Die Arbeitshilfe „Netzwerkarbeit am Übergang Schule – Beruf “ wird in der jeweils aktuellen Fassung unter folgendem Link bereitgestellt: Beratung > Berufsorientierung (BO) > BO für Schüler, Eltern, Lehrer > Netzwerkarbeit.

4. Einzelaufträge


Die Regionaldirektionen

  • begleiten und unterstützen die AA bei der Nutzung von Arbeitshilfe und Leitfaden (beispielsweise in moderiertem Rahmen)
  • verschaffen sich so einen Überblick über die auf AA-Ebene vorhandenen Netzwerkkompetenzen und die Reflexion der Netzwerkarbeit und halten ggfs. die Umsetzung identifizierter Handlungsfelder nach
  • klären, ob auf regionaler Ebene eine spezifische Strategie bzw. besondere Schwerpunkte notwendig sind, und setzen diese ggfs. um
  • unterstützen die AA bei der Umsetzung der individuellen Maßnahmen zur Absicherung der Kompetenzen von Fach- und Führungskräften
  • nutzen die Arbeitshilfe für die eigene Netzwerkarbeit z.
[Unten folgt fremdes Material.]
-- ==== Sys2Proof/Tests/Slice0.lean ====
section
/-! SUPPORT. The model's own tests: the well-formedness checks, decoding of words written out from 30_encoding.md, vectors
of 95_test_vectors.md on one step each, and for every statement that has hypotheses a state that meets them. -/

namespace Sys2Proof.Tests

open Sys2Proof Sys2Proof.Machine

set_option maxRecDepth 100000

/-! ### Helpers -/

/-- The state that a command leaves; the state itself where it stops. -/
def after (i : Instr) (s : State) : State :=
  match exec i s with
  | .next t => t
  | .fault _ => s
  | .refused _ => s

/-- Does the command end in a next state? -/
def completes (i : Instr) (s : State) : Bool :=
  match exec i s with
  | .next _ => true
  | .fault _ => false
  | .refused _ => false

theorem exec_after {i : Instr} {s : State} (h : completes i s = true) : exec i s = .next (after i s) := by
  unfold completes at h
  unfold after
  split at h <;> simp_all

/-- The state after one step; the state itself where the step stops. -/
def stepped (s : State) : State :=
  match step s with
  | .next t => t
  | .fault _ => s
  | .refused _ => s

/-- Does the step end in a next state? -/
def moves (s : State) : Bool :=
  match step s with
  | .next _ => true
  | .fault _ => false
  | .refused _ => false

theorem step_stepped {s : State} (h : moves s = true) : step s = .next (stepped s) := by
  unfold moves at h
  unfold stepped
  split at h <;> simp_all

def bytes (l : List Nat) : List Byte := l.map (BitVec.ofNat 8)

/-- "1" is a true bit. -/
def bitsOf (l : List Nat) : List Bool := l.map (fun k => k == 1)

/-- An engine with IN_CAP = 16, OUT_CAP = 64, SRC_OK and DST_OK set. -/
def base : State := { State.reset with par := ⟨16, 64⟩, ctrl := ⟨true, true, false⟩ }

def withInput (l : List Nat) (s : State) : State :=
  { s with inp := s.inp.writeRange 0 (bytes l), data := { s.data with inLen := BitVec.ofNat 32 l.length } }

def withBits (l : List Nat) (s : State) : State :=
  { s with
    bs    := s.bs.writeRange 0 (bitsOf l)
    data  := { s.data with bsLen := BitVec.ofNat 32 l.length }
    valid := { s.valid with bs := true } }

def withTreeBytes (l : List Nat) (s : State) : State :=
  { s with
    treeb := s.treeb.writeRange 0 (bytes l)
    data  := { s.data with treeLen := BitVec.ofNat 10 l.length }
    valid := { s.valid with treeb := true } }

def withPayload (pad : Nat) (l : List Nat) (s : State) : State :=
  { s with
    pay   := s.pay.writeRange 0 (bytes l)
    data  := { s.data with payLen := BitVec.ofNat 32 l.length, pad := BitVec.ofNat 3 pad }
    valid := { s.valid with pay := true } }

/-- The counts of the pairs (symbol, count), 0 for every other symbol. -/
def withCounts (l : List (Nat × Nat)) (s : State) : State :=
  { s with
    freq  := s.freq.writeRange 0 ((List.range 256).map fun c => BitVec.ofNat 32 ((l.lookup c).getD 0))
    valid := { s.valid with freq := true } }

/-- The arena of V-T1 as DESTREE loads it: root Node(61, Node(63, 62)). -/
def withTree (s : State) : State :=
  { s with
    node  := s.node.writeRange 0
      [⟨false, 0, 0, 1, 2⟩, ⟨true, 0x61, 0, 0, 0⟩, ⟨false, 0, 0, 3, 4⟩, ⟨true, 0x63, 0, 0, 0⟩, ⟨true, 0x62, 0, 0, 0⟩]
    data  := { s.data with root := 0, nnode := 5 }
    valid := { s.valid with tree := true } }

/-- The abstract tree of `withTree`. -/
def tree1 : CodeTree := .node (.leaf 0x61) (.node (.leaf 0x63) (.leaf 0x62))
B. auf Landesebene
  • stellen Transparenz über die eigene Netzwerkarbeit her und verständigen sich auf eine abgestimmte Vorgehensweise bei überregionalen Themenstellungen im RD-Bezirk.

Die Agenturen für Arbeit

  • nutzen die Arbeitshilfe beispielsweise in moderiertem Rahmen, um ihre Netzwerkarbeit zu analysieren und Handlungsfelder zu erkennen
  • leiten Folgerungen für die Ausgestaltung ihrer Netzwerkarbeit am Übergang Schule – Beruf ab und setzen diese um
  • stellen im Rahmen ihrer personellen Ressourcen die Einbindung der Führungs- und Fachkräfte in den lokalen Netzwerken sicher
  • sichern – soweit notwendig – die für professionelle Netzwerkarbeit erforderlichen Kompetenzen bei Führungs- oder Fachkräften über individuelle Maßnahmen ab.